Property, mineral rights in conflict

Property, mineral rights in conflict by Ry Rivard, July 5, 2011, Daily Mail Capitol Reporter
CHARLESTON, W.Va. – In a case that may give West Virginia landowners a stronger bargaining chip in dealings with natural gas companies, a Marion County man is suing two of the state’s largest gas producers to pay up or get off his land. Richard Cain argues that gas producers don’t have a right to put large Marcellus shale wells on his land in order to get at gas on his neighbors’ property. If Cain prevails, it could become more difficult and expensive for gas companies to place multi-acre Marcellus well pads. David McMahon, a lawyer who co-founded the West Virginia Surface Owners’ Rights Organization, filed the lawsuit last week in Marion County Circuit Court. Cain is suing XTO Energy, a division of Exxon Mobil, and Glenville-based Waco Oil and Gas. The lawsuit argues XTO can’t take over up to 36 acres of Cain’s 105-acre property just to put in Marcellus shale wells. The plans make Cain, a 61-year-old farmer and crane operator, “heart sick,” McMahon said in a telephone interview last week.

But Cain argues the law doesn’t give XTO or Waco the right to use his land as staging area for several large well pads that will drain gas from hundreds and hundreds of acres around his property that the companies have the mineral rights to. The companies “do not have any rights at all to use his surface to drill horizontal wells to, or to explore for or produce gas from, any neighboring mineral tracts,” the lawsuit reads. A spokesman for XTO said the company does not comment on pending litigation. Waco did not return a phone call Friday afternoon seeking comment. Cain’s case arises mostly because of a change in technologies. Traditionally, drillers were using vertical gas wells with a relatively small footprint. These vertical wells were like straws and didn’t draw gas from very far away. But now drillers are building pads with several acre footprints and wells that run horizontally underground for nearly a mile apiece. Cain’s case is testing whether these horizontal wells should be treated differently in the eyes of the law.

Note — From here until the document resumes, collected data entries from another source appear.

-- ==== Sys2Proof/Certificates/Slice0/Obligations.lean ====
section
/-! DEFINITION. Certificates/Slice0/Obligations.lean: the statements for the provers. OBLIGATIONS.json lists them
with their tiers, their kinds and the rules of spec/ they rest on. Tests/Slice0.lean shows, for each statement
with hypotheses, a state that meets them. -/

section

open Sys2Proof Sys2Proof.Machine

/-! ### Encoding (30_encoding) -/

/-- Decoding an encoded well-formed instruction gives it back, whatever its operands. -/
def Obligations.DecodeEncodeRoundTrip : Prop :=
  ∀ i : Instr, i.wellFormed = true → decode (encode i) = .ok i

/-- A word decodes only to an instruction whose row of the opcode table it matches (R147 to R153), and encoding that
instruction gives the word back up to the bits the row ignores: the spec has no encoder, and that ours writes 0 in
the `z` fields is the model's choice (log 20). -/
def Obligations.DecodedWordIsItsRow : Prop :=
  ∀ (w : Word) (i : Instr), decode w = .ok i → i.row.holds w = true ∧ encode i = w &&& ~~~i.row.ignored

/-- A word that matches no row of the opcode table, fetched in a step that takes no interrupt, raises RI and
does nothing else: the exception is taken in the state after lines 1 to 4 and the bus read of the fetch (R155,
44_trap_system R357). That the platform's record keeps a fetch from outside memory is the model's choice (log 8). -/
def Obligations.UnallocatedWordRaisesRI : Prop :=
  ∀ (s : State) (pa : Word), s.mode ≠ .undefined → s.beginStep.interruptCondition = false →
    s.reaches s.pc 4 .fetch pa →
    (∀ i : Instr, i.row.holds (BitVec.ofNat 32 (s.beginStep.busNumber pa 4)) = false) →
    step s = .next ((s.beginStep.afterRead pa 4).takeException .ri)

/-- Words written out in the spec's rules decode to the instructions those rules name: R209, R170, R184, R191, R194,
R233, R253, R270, R295, R309, R312, R341, R343, R373, R380, R407, R410, R436, R452, R471, in this order. -/
def Obligations.SpecWordsDecode : Prop :=
  ∀ p ∈ ([(0x00000000#32, .nop), (0x00221820#32, .add 3#5 1#5 2#5), (0x20210001#32, .addi 1#5 1#5 1#16),
      (0x3C028000#32, .lui 2#5 0x8000#16), (0x00021900#32, .sll 3#5 2#5 4#5), (0x0022001B#32, .divu 1#5 2#5),
      (0x08000400#32, .j 0x400#26), (0x04110003#32, .bgezal 0#5 3#16), (0x8C220000#32, .lw 2#5 1#5 0#16),
      (0xB4220005#32, .sdr 2#5 1#5 5#16), (0xE0220000#32, .sc 2#5 1#5 0#16), (0x000001CD#32, .break_ 7#20),
      (0xBC340000#32, .cache 20#5 1#5 0#16), (0x40826000#32, .mtc0 2#5 12#5), (0x42000018#32, .eret),
      (0x44C2F800#32, .ctc1 2#5 31#5), (0x45020003#32, .bc1fl 3#16), (0x46041180#32, .addS 6#5 2#5 4#5),
      (0x46A011A0#32, .cvtSL 6#5 2#5), (0x4624103E#32, .cLeD 2#5 4#5)] : List (Word × Instr)),
    decode p.1 = .ok p.2

/-! ### The step (10_state R24, R54, 60_exceptions R505, R506, R526) -/

/-- When no interrupt is taken, `pc` is aligned and has a translation, and the word the bus answers there decodes to an
instruction, the step is that instruction, run after lines 1 to 4 of the step and the bus read of the fetch, which
in memory changes nothing; that the platform's record keeps a fetch from outside memory is the model's choice (log
8). -/
def Obligations.StepRunsDecodedInstruction : Prop :=
  ∀ (s : State) (pa : Word) (i : Instr), s.mode ≠ .undefined → s.beginStep.interruptCondition = false →
    s.reaches s.pc 4 .fetch pa → decode (BitVec.ofNat 32 (s.beginStep.busNumber pa 4)) = .ok i →
    step s = exec i (s.beginStep.afterRead pa 4)
    ∧ (s.isMemory pa = true → step s = exec i s.beginStep)
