/-! ### busWrite16 -/

@[simp] theorem State.busWrite16_gpr (pa : Word) (v : Half) : (s.busWrite16 pa v).gpr = s.gpr := s.busWrite_gpr ..
@[simp] theorem State.busWrite16_hi (pa : Word) (v : Half) : (s.busWrite16 pa v).hi = s.hi := s.busWrite_hi ..
@[simp] theorem State.busWrite16_lo (pa : Word) (v : Half) : (s.busWrite16 pa v).lo = s.lo := s.busWrite_lo ..
@[simp] theorem State.busWrite16_pc (pa : Word) (v : Half) : (s.busWrite16 pa v).pc = s.pc := s.busWrite_pc ..
@[simp] theorem State.busWrite16_nextPc (pa : Word) (v : Half) : (s.busWrite16 pa v).nextPc = s.nextPc := s.busWrite_nextPc ..
@[simp] theorem State.busWrite16_prevPc (pa : Word) (v : Half) : (s.busWrite16 pa v).prevPc = s.prevPc := s.busWrite_prevPc ..
@[simp] theorem State.busWrite16_branchPending (pa : Word) (v : Half) : (s.busWrite16 pa v).branchPending = s.branchPending := s.busWrite_branchPending ..
@[simp] theorem State.busWrite16_inDelaySlot (pa : Word) (v : Half) : (s.busWrite16 pa v).inDelaySlot = s.inDelaySlot := s.busWrite_inDelaySlot ..
@[simp] theorem State.busWrite16_llbit (pa : Word) (v : Half) : (s.busWrite16 pa v).llbit = s.llbit := s.busWrite_llbit ..
@[simp] theorem State.busWrite16_fpr (pa : Word) (v : Half) : (s.busWrite16 pa v).fpr = s.fpr := s.busWrite_fpr ..
@[simp] theorem State.busWrite16_fcr0 (pa : Word) (v : Half) : (s.busWrite16 pa v).fcr0 = s.fcr0 := s.busWrite_fcr0 ..
@[simp] theorem State.busWrite16_fcr31 (pa : Word) (v : Half) : (s.busWrite16 pa v).fcr31 = s.fcr31 := s.busWrite_fcr31 ..
@[simp] theorem State.busWrite16_cp0 (pa : Word) (v : Half) : (s.busWrite16 pa v).cp0 = s.cp0 := s.busWrite_cp0 ..
@[simp] theorem State.busWrite16_tlb (pa : Word) (v : Half) : (s.busWrite16 pa v).tlb = s.tlb := s.busWrite_tlb ..
@[simp] theorem State.busWrite16_busMap (pa : Word) (v : Half) : (s.busWrite16 pa v).busMap = s.busMap := s.busWrite_busMap ..
@[simp] theorem State.busWrite16_extInt (pa : Word) (v : Half) : (s.busWrite16 pa v).extInt = s.extInt := s.busWrite_extInt ..
@[simp] theorem State.busWrite16_extIntNext (pa : Word) (v : Half) : (s.busWrite16 pa v).extIntNext = s.extIntNext := s.busWrite_extIntNext ..
@[simp] theorem State.busWrite16_countInc (pa : Word) (v : Half) : (s.busWrite16 pa v).countInc = s.countInc := s.busWrite_countInc ..
@[simp] theorem State.busWrite16_randomPolicy (pa : Word) (v : Half) : (s.busWrite16 pa v).randomPolicy = s.randomPolicy := s.busWrite_randomPolicy ..
@[simp] theorem State.busWrite16_freeIx (pa : Word) (v : Half) : (s.busWrite16 pa v).freeIx = s.freeIx := s.busWrite_freeIx ..

/-! ### busWrite32 -/

@[simp] theorem State.busWrite32_gpr (pa : Word) (v : Word) : (s.busWrite32 pa v).gpr = s.gpr := s.busWrite_gpr ..
@[simp] theorem State.busWrite32_hi (pa : Word) (v : Word) : (s.busWrite32 pa v).hi = s.hi := s.busWrite_hi ..
@[simp] theorem State.busWrite32_lo (pa : Word) (v : Word) : (s.busWrite32 pa v).lo = s.lo := s.busWrite_lo ..
@[simp] theorem State.busWrite32_pc (pa : Word) (v : Word) : (s.busWrite32 pa v).pc = s.pc := s.busWrite_pc ..
@[simp] theorem State.busWrite32_nextPc (pa : Word) (v : Word) : (s.busWrite32 pa v).nextPc = s.nextPc := s.busWrite_nextPc ..
@[simp] theorem State.busWrite32_prevPc (pa : Word) (v : Word) : (s.busWrite32 pa v).prevPc = s.prevPc := s.busWrite_prevPc ..
@[simp] theorem State.busWrite32_branchPending (pa : Word) (v : Word) : (s.busWrite32 pa v).branchPending = s.branchPending := s.busWrite_branchPending ..
@[simp] theorem State.busWrite32_inDelaySlot (pa : Word) (v : Word) : (s.busWrite32 pa v).inDelaySlot = s.inDelaySlot := s.busWrite_inDelaySlot ..
@[simp] theorem State.busWrite32_llbit (pa : Word) (v : Word) : (s.busWrite32 pa v).llbit = s.llbit := s.busWrite_llbit ..
@[simp] theorem State.busWrite32_fpr (pa : Word) (v : Word) : (s.busWrite32 pa v).fpr = s.fpr := s.busWrite_fpr ..
@[simp] theorem State.busWrite32_fcr0 (pa : Word) (v : Word) : (s.busWrite32 pa v).fcr0 = s.fcr0 := s.busWrite_fcr0 ..
@[simp] theorem State.busWrite32_fcr31 (pa : Word) (v : Word) : (s.busWrite32 pa v).fcr31 = s.fcr31 := s.busWrite_fcr31 ..
@[simp] theorem State.busWrite32_cp0 (pa : Word) (v : Word) : (s.busWrite32 pa v).cp0 = s.cp0 := s.busWrite_cp0 ..
@[simp] theorem State.busWrite32_tlb (pa : Word) (v : Word) : (s.busWrite32 pa v).tlb = s.tlb := s.busWrite_tlb ..
@[simp] theorem State.busWrite32_busMap (pa : Word) (v : Word) : (s.busWrite32 pa v).busMap = s.busMap := s.busWrite_busMap ..
@[simp] theorem State.busWrite32_extInt (pa : Word) (v : Word) : (s.busWrite32 pa v).extInt = s.extInt := s.busWrite_extInt ..
@[simp] theorem State.busWrite32_extIntNext (pa : Word) (v : Word) : (s.busWrite32 pa v).extIntNext = s.extIntNext := s.busWrite_extIntNext ..
@[simp] theorem State.busWrite32_countInc (pa : Word) (v : Word) : (s.busWrite32 pa v).countInc = s.countInc := s.busWrite_countInc ..
@[simp] theorem State.busWrite32_randomPolicy (pa : Word) (v : Word) : (s.busWrite32 pa v).randomPolicy = s.randomPolicy := s.busWrite_randomPolicy ..
@[simp] theorem State.busWrite32_freeIx (pa : Word) (v : Word) : (s.busWrite32 pa v).freeIx = s.freeIx := s.busWrite_freeIx ..

/-! ### busWrite64 -/

@[simp] theorem State.busWrite64_gpr (pa : Word) (v : Dword) : (s.busWrite64 pa v).gpr = s.gpr := s.busWrite_gpr ..
@[simp] theorem State.busWrite64_hi (pa : Word) (v : Dword) : (s.busWrite64 pa v).hi = s.hi := s.busWrite_hi ..
@[simp] theorem State.busWrite64_lo (pa : Word) (v : Dword) : (s.busWrite64 pa v).lo = s.lo := s.busWrite_lo ..
@[simp] theorem State.busWrite64_pc (pa : Word) (v : Dword) : (s.busWrite64 pa v).pc = s.pc := s.busWrite_pc ..
@[simp] theorem State.busWrite64_nextPc (pa : Word) (v : Dword) : (s.busWrite64 pa v).nextPc = s.nextPc := s.busWrite_nextPc ..
@[simp] theorem State.busWrite64_prevPc (pa : Word) (v : Dword) : (s.busWrite64 pa v).prevPc = s.prevPc := s.busWrite_prevPc ..
@[simp] theorem State.busWrite64_branchPending (pa : Word) (v : Dword) : (s.busWrite64 pa v).branchPending = s.branchPending := s.busWrite_branchPending ..
@[simp] theorem State.busWrite64_inDelaySlot (pa : Word) (v : Dword) : (s.busWrite64 pa v).inDelaySlot = s.inDelaySlot := s.busWrite_inDelaySlot ..
@[simp] theorem State.busWrite64_llbit (pa : Word) (v : Dword) : (s.busWrite64 pa v).llbit = s.llbit := s.busWrite_llbit ..
@[simp] theorem State.busWrite64_fpr (pa : Word) (v : Dword) : (s.busWrite64 pa v).fpr = s.fpr := s.busWrite_fpr ..
@[simp] theorem State.busWrite64_fcr0 (pa : Word) (v : Dword) : (s.busWrite64 pa v).fcr0 = s.fcr0 := s.busWrite_fcr0 ..
@[simp] theorem State.busWrite64_fcr31 (pa : Word) (v : Dword) : (s.busWrite64 pa v).fcr31 = s.fcr31 := s.busWrite_fcr31 ..
@[simp] theorem State.busWrite64_cp0 (pa : Word) (v : Dword) : (s.busWrite64 pa v).cp0 = s.cp0 := s.busWrite_cp0 ..
@[simp] theorem State.busWrite64_tlb (pa : Word) (v : Dword) : (s.busWrite64 pa v).tlb = s.tlb := s.busWrite_tlb ..
@[simp] theorem State.busWrite64_busMap (pa : Word) (v : Dword) : (s.busWrite64 pa v).busMap = s.busMap := s.busWrite_busMap ..
@[simp] theorem State.busWrite64_extInt (pa : Word) (v : Dword) : (s.busWrite64 pa v).extInt = s.extInt := s.busWrite_extInt ..
@[simp] theorem State.busWrite64_extIntNext (pa : Word) (v : Dword) : (s.busWrite64 pa v).extIntNext = s.extIntNext := s.busWrite_extIntNext ..
@[simp] theorem State.busWrite64_countInc (pa : Word) (v : Dword) : (s.busWrite64 pa v).countInc = s.countInc := s.busWrite_countInc ..
@[simp] theorem State.busWrite64_randomPolicy (pa : Word) (v : Dword) : (s.busWrite64 pa v).randomPolicy = s.randomPolicy := s.busWrite_randomPolicy ..
@[simp] theorem State.busWrite64_freeIx (pa : Word) (v : Dword) : (s.busWrite64 pa v).freeIx = s.freeIx := s.busWrite_freeIx ..

/-! ### setCp0 -/

@[simp] theorem State.setCp0_gpr (c : Cp0) : (s.setCp0 c).gpr = s.gpr := rfl
@[simp] theorem State.setCp0_hi (c : Cp0) : (s.setCp0 c).hi = s.hi := rfl
@[simp] theorem State.setCp0_lo (c : Cp0) : (s.setCp0 c).lo = s.lo := rfl
@[simp] theorem State.setCp0_pc (c : Cp0) : (s.setCp0 c).pc = s.pc := rfl
@[simp] theorem State.setCp0_nextPc (c : Cp0) : (s.setCp0 c).nextPc = s.nextPc := rfl
@[simp] theorem State.setCp0_prevPc (c : Cp0) : (s.setCp0 c).prevPc = s.prevPc := rfl
@[simp] theorem State.setCp0_branchPending (c : Cp0) : (s.setCp0 c).branchPending = s.branchPending := rfl
@[simp] theorem State.setCp0_inDelaySlot (c : Cp0) : (s.setCp0 c).inDelaySlot = s.inDelaySlot := rfl
@[simp] theorem State.setCp0_llbit (c : Cp0) : (s.setCp0 c).llbit = s.llbit := rfl
@[simp] theorem State.setCp0_fpr (c : Cp0) : (s.setCp0 c).fpr = s.fpr := rfl
@[simp] theorem State.setCp0_fcr0 (c : Cp0) : (s.setCp0 c).fcr0 = s.fcr0 := rfl
@[simp] theorem State.setCp0_fcr31 (c : Cp0) : (s.setCp0 c).fcr31 = s.fcr31 := rfl
@[simp] theorem State.setCp0_cp0 (c : Cp0) : (s.setCp0 c).cp0 = c := rfl
@[simp] theorem State.setCp0_tlb (c : Cp0) : (s.setCp0 c).tlb = s.tlb := rfl
@[simp] theorem State.setCp0_mem (c : Cp0) : (s.setCp0 c).mem = s.mem := rfl
@[simp] theorem State.setCp0_busMap (c : Cp0) : (s.setCp0 c).busMap = s.busMap := rfl
@[simp] theorem State.setCp0_busTrace (c : Cp0) : (s.setCp0 c).busTrace = s.busTrace := rfl
@[simp] theorem State.setCp0_extInt (c : Cp0) : (s.setCp0 c).extInt = s.extInt := rfl
@[simp] theorem State.setCp0_extIntNext (c : Cp0) : (s.setCp0 c).extIntNext = s.extIntNext := rfl
@[simp] theorem State.setCp0_countInc (c : Cp0) : (s.setCp0 c).countInc = s.countInc := rfl
@[simp] theorem State.setCp0_randomPolicy (c : Cp0) : (s.setCp0 c).randomPolicy = s.randomPolicy := rfl
@[simp] theorem State.setCp0_freeIx (c : Cp0) : (s.setCp0 c).freeIx = s.freeIx := rfl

According to the lawsuit, XTO has received approval for one 12-acre well pad on the southwest corner of Cain’s land. From it, at least three and up to six horizontal wells will be drilled underground. XTO plans to put two more pads on his land. If the two pads disturb the same 12 acres as the first one, nearly 40 percent of Cain’s land will have been taken without his permission. None of the underground wells on the first well pad will drain much of Cain’s gas, according to the lawsuit. Instead, the three wells will travel underground away from the corner of his land for 5,500 feet, 4,600 feet and 3,300 feet.

If Cain prevails, companies that don’t own surface rights will have to spend more time negotiating. Plus, there’s the cost. Under state law, the companies have to pay surface owners for lost income, expenses and damages. But McMahon said the formula in law isn’t enough for the loss Cain faces. “I think that the value shouldn’t just be what it’s worth to the seller, but what it’s worth to the buyer, who is the driller in this case, and I think it’s $25,000 a well in this case to the buyer,” McMahon said.

An XTO agent didn’t give Cain any say on where the company would locate its wells or its access roads. … An XTO agent also told Cain, “We will leave you a little,” the lawsuit said. On April 5 of this year, Cain sent XTO a letter that read, “You do not have permission to enter this property” to develop horizontal wells that would primarily take his neighbor’s gas. On April 14, XTO replied that they didn’t need his permission. When Cain went to his land April 17, he found part of his property had been cleared and his timber had been cut down.